Con grande probabilità era nell’enorme difficoltà di questi interminabili, oggi impensabili, viaggi a piedi, nella neve o sotto il sole cocente, che consisteva la possibilità di espiazione e salvezza dell’anima.

Giungono a Roma e vengono accolti da un papa che rimase sconosciuto alla storia poiché la sua storicità non è ancora stata provata: Ciriaco.

Una volta sciolta la promessa e il voto del pellegrinaggio, i bretoni con alla testa la coraggiosa Orsola riprendono il cammino per tornare in patria. Ripercorrono, com’è usanza del tempo, la stessa via dell’andata.

Quando giungono a Colonia, la trovano conquistata dal fiero e crudele Attila, re degli Unni, colui che (la storia a volte è ingiusta) è ricordato con il sopranome di “flagello di Dio”. Pur non essendo un effeminato e diplomatico principe bizantino, Attila fu un grande re per il suo popolo e un grande stratega militare. Il soprannome è senza dubbio esagerato, però bisogna riconoscere che non nutriva particolari simpatie per i cristiani o i pellegrini in genere e non era tenero con loro.

Secondo la leggenda, le undicimila vergini vengono invitate all’abiura e a darsi ai piaceri della carne con i virili guerrieri. Rifiutano con sdegno, e Attila furioso ordina di trucidarle tutte.

Solo Orsola viene risparmiata, in un primo momento, poiché Attila si è invaghito di lei. Le propone il matrimonio, provocando l’indignazione della principessa.

Al secondo rifiuto, Attila abbandonando ogni velleità erotica, non perde tempo in discorsi e la fa trafiggere da una freccia.

Niente dice la leggenda di quello sciagurato di Ereo che, per andar dietro alla promessa sposa, si era messo in un guaio dopo l’altro e aveva perso anche il regno.

I dati storici, invece, sono altri e abbastanza frammentari.

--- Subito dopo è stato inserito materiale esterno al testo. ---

-- ==== Sys2Proof/Decode.lean ====
section
/-! DEFINITION. The decoder and the encoder of the 96-bit command bundle (30_encoding.md R47 to R55).
The decoder is total: a bundle gives a command or is rejected by name. -/

namespace Sys2Proof

/-- `CMD[95:92]` (R47, R49). -/
def opField (w : Bundle) : BitVec 4 := w.extractLsb' 92 4

/-- `CMD[91:88]` (R50). -/
def idxField (w : Bundle) : BitVec 4 := w.extractLsb' 88 4

/-- `CMD[87:80]` (R51). -/
def rField (w : Bundle) : Byte := w.extractLsb' 80 8

/-- `CMD[79:72]` (R51). -/
def gField (w : Bundle) : Byte := w.extractLsb' 72 8

/-- `CMD[71:64]` (R51). -/
def bField (w : Bundle) : Byte := w.extractLsb' 64 8

/-- `CMD[64]`, bit 0 of the `b` field (R47, R53). -/
def enField (w : Bundle) : Bool := w.getLsbD 64

/-- `CMD[63:0]` (R52). -/
def vField (w : Bundle) : Binary64 := w.extractLsb' 0 64

/-- Why a bundle is no command. -/
inductive DecodeError where
  /-- The opcode is reserved: 0x0 or 0xA to 0xF (R55). -/
  | reservedOpcode (op : BitVec 4)
deriving DecidableEq, Repr

/-- The decoder: `op` alone selects the command (R49), and a field the format does not use is
ignored (R54). -/
def decode (w : Bundle) : Except DecodeError Instr :=
  match (opField w).toNat with
  | 1 => .ok .setup
  | 2 => .ok (.setPixel (idxField w) (rField w) (gField w) (bField w))
  | 3 => .ok (.setAll (rField w) (gField w) (bField w))
  | 4 => .ok (.setBrt (vField w))
  | 5 => .ok (.setPixBrt (idxField w) (vField w))
  | 6 => .ok .clear
  | 7 => .ok .showCmd
  | 8 => .ok .close
  | 9 => .ok (.setCoe (enField w))
  | _ => .error (.reservedOpcode (opField w))

/-- The six fields side by side, `op` in the most significant bits (R47). -/
def pack (op idx : BitVec 4) (r g b : Byte) (v : Binary64) : Bundle :=
  op ++ idx ++ r ++ g ++ b ++ v

/-- The canonical encoding of a command: every unused bit 0 (R49, R54). -/
def encode : Instr → Bundle
  | .setup => pack 1 0 0 0 0 0
  | .setPixel idx r g b => pack 2 idx r g b 0
  | .setAll r g b => pack 3 0 r g b 0
  | .setBrt v => pack 4 0 0 0 0 v
  | .setPixBrt idx v => pack 5 idx 0 0 0 v
  | .clear => pack 6 0 0 0 0 0
  | .showCmd => pack 7 0 0 0 0 0
  | .close => pack 8 0 0 0 0 0
  | .setCoe en => pack 9 0 0 0 (if en then 1 else 0) 0

/-- The bundle whose bits are those of the number `w`, of which the opcode table gives `nbits`. A
bundle is handed over whole (R36, R47), so there is no byte order to choose (log entry 13). -/
def bundleOfTable (nbits w : Nat) : Bundle := BitVec.ofNat 96 (w % 2 ^ nbits)

/-- The command the decoder reads from the bundle whose bits are `w`, numbered as
spec/opcode_table.json numbers them. -/
def decodeTableWord (nbits w : Nat) : Option Instr :=
  match decode (bundleOfTable nbits w) with
  | .ok i => some i
  | .error _ => none

end Sys2Proof
end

Un dato certo è il ritrovamento, in una chiesa di Colonia, di reliquie accompagnate da un’iscrizione in cui si dice che un certo Clematius ha edificato quel luogo di culto in memoria del martirio di alcune giovani donne uccise per la loro fede cristiana sotto l’imperatore Diocleziano. Vengono nominate le vergini e, fra i nomi, compare quello di Orsola.

Per quanto riguarda la presenza, nella leggenda, delle undicimila vergini, ci sono studi che propongono altre ipotesi di spiegazione oltre a quella della personificazione della purezza di Orsola. Si parla di un errore di trascrizione del numero romano indicante la probabile età della giovane effigiata sulla tavola dell’iscrizione o di un altro nome di martire compagna di Orsola, “Undecimilla”, anch’essa bretone, che sarebbe stato trascritto come “undecim milia”.

Dobbiamo ristabilire la verità storica su un’ultima questione: questa volta Attila non c’entrava per niente.

11 Oggi è un’importante organizzazione no-profit che opera nel settore del trasporto sanitario e dell’emergenza medica.